theorem walk_takeIssued (h : Run s0 n s m) (i : Nat) : Run s0 n (s.takeIssued i) m := walk_report h _

theorem walk_reportAnswered (h : Run s0 n s m) (w : ReportWrite) (ok : Bool) : Run s0 n (s.reportAnswered w ok) m := by
  unfold State.reportAnswered
  split
  · exact h
  · split
    · split
      · exact h.next (.recordWriteEnds s m _ _)
      · exact walk_report h _
      · exact walk_raise (walk_report h _) _ _ _ _
    · exact h

/-! ## The shapes of commands -/

/-- The answer of a command is reached by moves wherever it answers a next state. -/
def Walks (s : State) (o : Result) : Prop := ∀ t, o = .next t → Moves s 0 t 0

theorem walks_next (s : State) : Walks s (.next s) := by
  intro t e; cases e; exact .refl s 0

theorem walks_when (b : Bool) (f : State → State)
    (w : s.resetHeld = false → b = true → Run s 0 s 0 → Run s 0 (f s) 0) : Walks s (s.when b f) := by
  intro t e
  unfold State.when at e
  split at e
  · next c =>
    simp only [Bool.and_eq_true, Bool.not_eq_true'] at c
    cases e
    exact (walk_epilogue (w c.1 c.2 ⟨.refl s 0, c.1⟩)).moves
  · cases e; exact .refl s 0

theorem walks_onPort (b k : Bool) (f : State → State) (w : Run s 0 s 0 → Run s 0 (f s) 0) : Walks s (s.onPort b k f) := by
  intro t e
  unfold State.onPort at e
  split at e
  · next c =>
    simp only [Bool.and_eq_true, Bool.not_eq_true'] at c
    split at e
    · cases e
      exact (walk_epilogue (w ⟨.refl s 0, c.1⟩)).moves
    · cases e
  · cases e; exact .refl s 0

theorem walk_handleRecord (h : Run s0 n s m) (o : Origin) (r : ConfigRecord) : Run s0 n (s.handleRecord o r) m := by
  cases o with
  | cue ref => exact walk_handleConfigure h _ _
  | eeprom => exact walk_loadRecord h _ _
  | boot => exact walk_loadRecord h _ _

theorem walk_pinAsserted (h : Run s0 n s m) : Run s0 n s.pinAsserted m := by
  unfold State.pinAsserted
  dsimp only
  split
  · exact walk_bypassRest [] rfl (h.next (.pinOut s m h.out))
  · next e => exact h.next (.pinKept s m (by simpa using e))

theorem walks_release (a b : Bool) : Walks s (execResetNRelease a b s) := by
  intro t e
  unfold execResetNRelease at e
  split at e
  · next c =>
    cases e
    have r : Moves s 0 { s with resetHeld := false } 0 := .released s 0
    have out : Run s 0 ({ s with resetHeld := false } : State) 0 := ⟨r, rfl⟩
    have mode (x : StartMode) := walk_loader out fun u => { u with mode := some x }
    refine (walk_epilogue ?_).moves
    unfold State.startLoading
    dsimp only
    split
    · refine walk_endStartUp ⟨.releasedAside s 0 _ c, rfl⟩ none
    · exact walk_beginRead (mode _) _
    · exact (mode _).next (.bootStarts _ _ _ rfl)
    · exact walk_beginRead ((mode _).next (.bootStarts _ _ _ rfl)) _
  · cases e; exact .refl s 0

/-- Every command but RESET_N_ASSERT changes the state by moves. -/
theorem exec_moves (c : Instr) (s t : State) (h : exec c s = .next t) (ne : c ≠ .resetNAssert) : Moves s 0 t 0 := by
  suffices Walks s (exec c s) from this t h
  cases c with
  | resetNAssert => exact absurd rfl ne
  | resetNRelease a b => exact walks_release a b
  | bypassNAssert =>
    show Walks s (execBypassNAssert s)
    unfold execBypassNAssert
    split
    · next c => intro t e; cases e; exact .pinInReset s 0 true c
    · exact walks_when _ _ fun _ _ h => walk_pinAsserted h
  | bypassNRelease =>
    show Walks s (execBypassNRelease s)
    unfold execBypassNRelease
    split
    · next c => intro t e; cases e; exact .pinInReset s 0 false c
    · exact walks_when _ _ fun o _ h => h.next (.pinCleared s 0 o)
  | processorWriteBeat b d e l =>
    show Walks s (execProcessorWriteBeat b d e l s)
    unfold execProcessorWriteBeat
    exact walks_onPort _ _ _ fun h => walk_serve (walk_presentRequest (walk_path h _) _)
  | passThroughRead t b c =>
    show Walks s (execPassThroughRead t b c s)
    unfold execPassThroughRead
    exact walks_onPort _ _ _ fun h => walk_presentRead h _ _ _
  | viewRead t b c =>
    show Walks s (execViewRead t b c s)
    unfold execViewRead
    exact walks_onPort _ _ _ fun h => walk_presentRead h _ _ _
  | forwardedWriteResponse r ok =>
    show Walks s (execForwardedWriteResponse r ok s)
    unfold execForwardedWriteResponse
    exact walks_when _ _ fun _ _ h => walk_runAnswered h _ _
  | passThroughReadData t d ok =>
    show Walks s (execPassThroughReadData t d ok s)
    unfold execPassThroughReadData
    split
    · exact walks_when _ _ fun _ _ h => walk_serve (walk_beatArrives h _ _ _ _ _)
    · exact walks_next s
  | stagingSlotReadData t x =>
    show Walks s (execStagingSlotReadData t x s)
    unfold execStagingSlotReadData
    split
    · exact walks_onPort _ _ _ fun h => walk_serve (walk_ringSlotData (walk_freeTag h _) _ _ _)
    · exact walks_next s
  | viewPrefixReadData t d ok =>
    show Walks s (execViewPrefixReadData t d ok s)
    unfold execViewPrefixReadData
    split
    · exact walks_when _ _ fun _ _ h => walk_serve (walk_beatArrives h _ _ _ _ _)
    · exact walks_next s
  | prefetchDataArrival t x =>
    show Walks s (execPrefetchDataArrival t x s)
    unfold execPrefetchDataArrival
    split
    · exact walks_onPort _ _ _ fun h => walk_serve (walk_prefetchArrives (walk_freeTag h _) _ _)
    · exact walks_next s
  | demandDataArrival t x =>
    show Walks s (execDemandDataArrival t x s)
    unfold execDemandDataArrival
    split
    · exact walks_onPort _ _ _ fun h => walk_serve (walk_demandArrives (walk_freeTag h _) _ _)
    · exact walks_next s
  | headerReadData t x =>
    show Walks s (execHeaderReadData t x s)
    unfold execHeaderReadData
    split
    · exact walks_onPort _ _ _ fun h => walk_headerArrives (walk_freeTag h _) _ _ _ _
    · exact walks_next s
  | scanReadData t x =>
    show Walks s (execScanReadData t x s)
    unfold execScanReadData
    split
    · exact walks_onPort _ _ _ fun h => walk_scanData (walk_freeTag h _) _ _ _
    · exact walks_next s
  | reportRecordWriteResponse w ok =>
    show Walks s (execReportRecordWriteResponse w ok s)
    unfold execReportRecordWriteResponse
    split
    · exact walks_when _ _ fun _ _ h => walk_reportAnswered (walk_takeIssued h _) _ _
    · exact walks_next s
  | reportHeaderWriteResponse w ok =>
    show Walks s (execReportHeaderWriteResponse w ok s)
    unfold execReportHeaderWriteResponse
    split
    · exact walks_when _ _ fun _ _ h => walk_reportAnswered (walk_takeIssued h _) _ _
    · exact walks_next s
  | arbiterGrant t =>
    show Walks s (execArbiterGrant t s)
    unfold execArbiterGrant
    split
    · next e => exact walks_when _ _ fun _ _ h => walk_serve (walk_grant h e)
    · exact walks_next s
  | eepromRecordRead r =>
    show Walks s (execEepromRecordRead r s)
    unfold execEepromRecordRead
    split
    · exact walks_onPort _ _ _ fun h => walk_eepromEnds h _ _
    all_goals exact walks_next s
  | silenceExpiry v =>
    show Walks s (execSilenceExpiry v s)
    unfold execSilenceExpiry
    exact walks_when _ _ fun _ _ h => walk_silenceOccurs h _
  | insertionCloseExpiry i =>
    show Walks s (execInsertionCloseExpiry i s)
    unfold execInsertionCloseExpiry
    refine walks_when _ _ fun _ d h => walk_producing (walk_closeRecord h i _ (.inr ?_))
    revert d
    cases s.splice.records[i].closeExpiry <;> simp [due]
  | returningStationBound i =>
    show Walks s (execReturningStationBound i s)
    unfold execReturningStationBound
    exact walks_when _ _ fun _ _ h => walk_onRecord h _ _
  | alertStationBound v =>
    show Walks s (execAlertStationBound v s)
    unfold execAlertStationBound
    exact walks_when _ _ fun _ _ h => walk_onRun h _ _
  | fetchDeadline b =>
    show Walks s (execFetchDeadline b s)
    unfold execFetchDeadline
    exact walks_when _ _ fun _ _ h => walk_serve (walk_fetchExpires h _)
  | alertDurationExpiry i =>
    show Walks s (execAlertDurationExpiry i s)
    unfold execAlertDurationExpiry
    refine walks_when _ _ fun _ d h => walk_endAlert h i _ (.inr ?_)
    revert d
    cases s.alert.entries[i].durationExpiry <;> simp [due]
  | alertCloseExpiry i =>
    show Walks s (execAlertCloseExpiry i s)
    unfold execAlertCloseExpiry
    refine walks_when _ _ fun _ d h => walk_producing (walk_closeEntry h i _ (.inr ?_))
    revert d
    cases s.alert.entries[i].closeExpiry <;> simp [due]
  | holdoffExpiry k i =>
    show Walks s (execHoldoffExpiry k i s)
    unfold execHoldoffExpiry
    exact walks_when _ _ fun _ _ h => walk_report h _
  | spliceAtTime r b =>
    show Walks s (execSpliceAtTime r b s)
    unfold execSpliceAtTime
    exact walks_when _ _ fun _ _ h => walk_handleSplice h _ _ _
  | spliceAtMark r b =>
    show Walks s (execSpliceAtMark r b s)
    unfold execSpliceAtMark
    exact walks_when _ _ fun _ _ h => walk_handleSplice h _ _ _
  | cancel r v i =>
    show Walks s (execCancel r v i s)
    unfold execCancel
    exact walks_when _ _ fun _ _ h => walk_handleCancel h _ _ _
  | flushService r v =>
    show Walks s (execFlushService r v s)
    unfold execFlushService
    exact walks_when _ _ fun _ _ h => walk_handleFlush h _ _
  | returnNow r v =>
    show Walks s (execReturnNow r v s)
    unfold execReturnNow
    exact walks_when _ _ fun _ _ h => walk_handleReturnNow h _ _
  | alertStart r b =>
    show Walks s (execAlertStart r b s)
    unfold execAlertStart
    exact walks_when _ _ fun _ _ h => walk_handleAlertStart h _ _
  | alertEnd r i =>
    show Walks s (execAlertEnd r i s)
    unfold execAlertEnd
    exact walks_when _ _ fun _ _ h => walk_handleAlertEnd h _ _
  | contentDefine r b =>
    show Walks s (execContentDefine r b s)
    unfold execContentDefine
    exact walks_when _ _ fun _ _ h => walk_handleContentDefine h _ _
  | contentRelease r c =>
    show Walks s (execContentRelease r c s)
    unfold execContentRelease
    exact walks_when _ _ fun _ _ h => walk_handleContentRelease h _ _
  | window o r =>
    show Walks s (execWindow o r s)
    unfold execWindow
    exact walks_when _ _ fun _ _ h => walk_serve (walk_handleRecord h _ _)
  | service o r =>
    show Walks s (execService o r s)
    unfold execService
    exact walks_when _ _ fun _ _ h => walk_handleRecord h _ _
  | group o r =>
    show Walks s (execGroup o r s)
    unfold execGroup
    exact walks_when _ _ fun _ _ h => walk_handleRecord h _ _
  | arbiter o r =>
    show Walks s (execArbiter o r s)
    unfold execArbiter
    exact walks_when _ _ fun _ _ h => walk_handleRecord h _ _
  | limits o r =>
    show Walks s (execLimits o r s)
    unfold execLimits
    exact walks_when _ _ fun _ _ h => walk_handleRecord h _ _
  | policy o r =>
    show Walks s (execPolicy o r s)
    unfold execPolicy
    exact walks_when _ _ fun _ _ h => walk_handleRecord h _ _
  | applyStaged r g a =>
    show Walks s (execApplyStaged r g a s)
    unfold execApplyStaged
    exact walks_when _ _ fun _ _ h => walk_handleApplyStaged h _ _ _
  | ackError r =>
    show Walks s (execAckError r s)
    unfold execAckError
    exact walks_when _ _ fun _ _ h => walk_handleAckError h _
  | bypass r =>
    show Walks s (execBypass r s)
    unfold execBypass
    exact walks_when _ _ fun _ _ h => walk_handleBypass h _
  | resume r =>
    show Walks s (execResume r s)
    unfold execResume
    exact walks_when _ _ fun _ _ h => walk_handleResume h _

* * * *

→ **What to work on**
Each line in the material above that mentions the word "execAckError" must be copied.

→ **Output**
    show Walks s (execAckError r s)
    unfold execAckError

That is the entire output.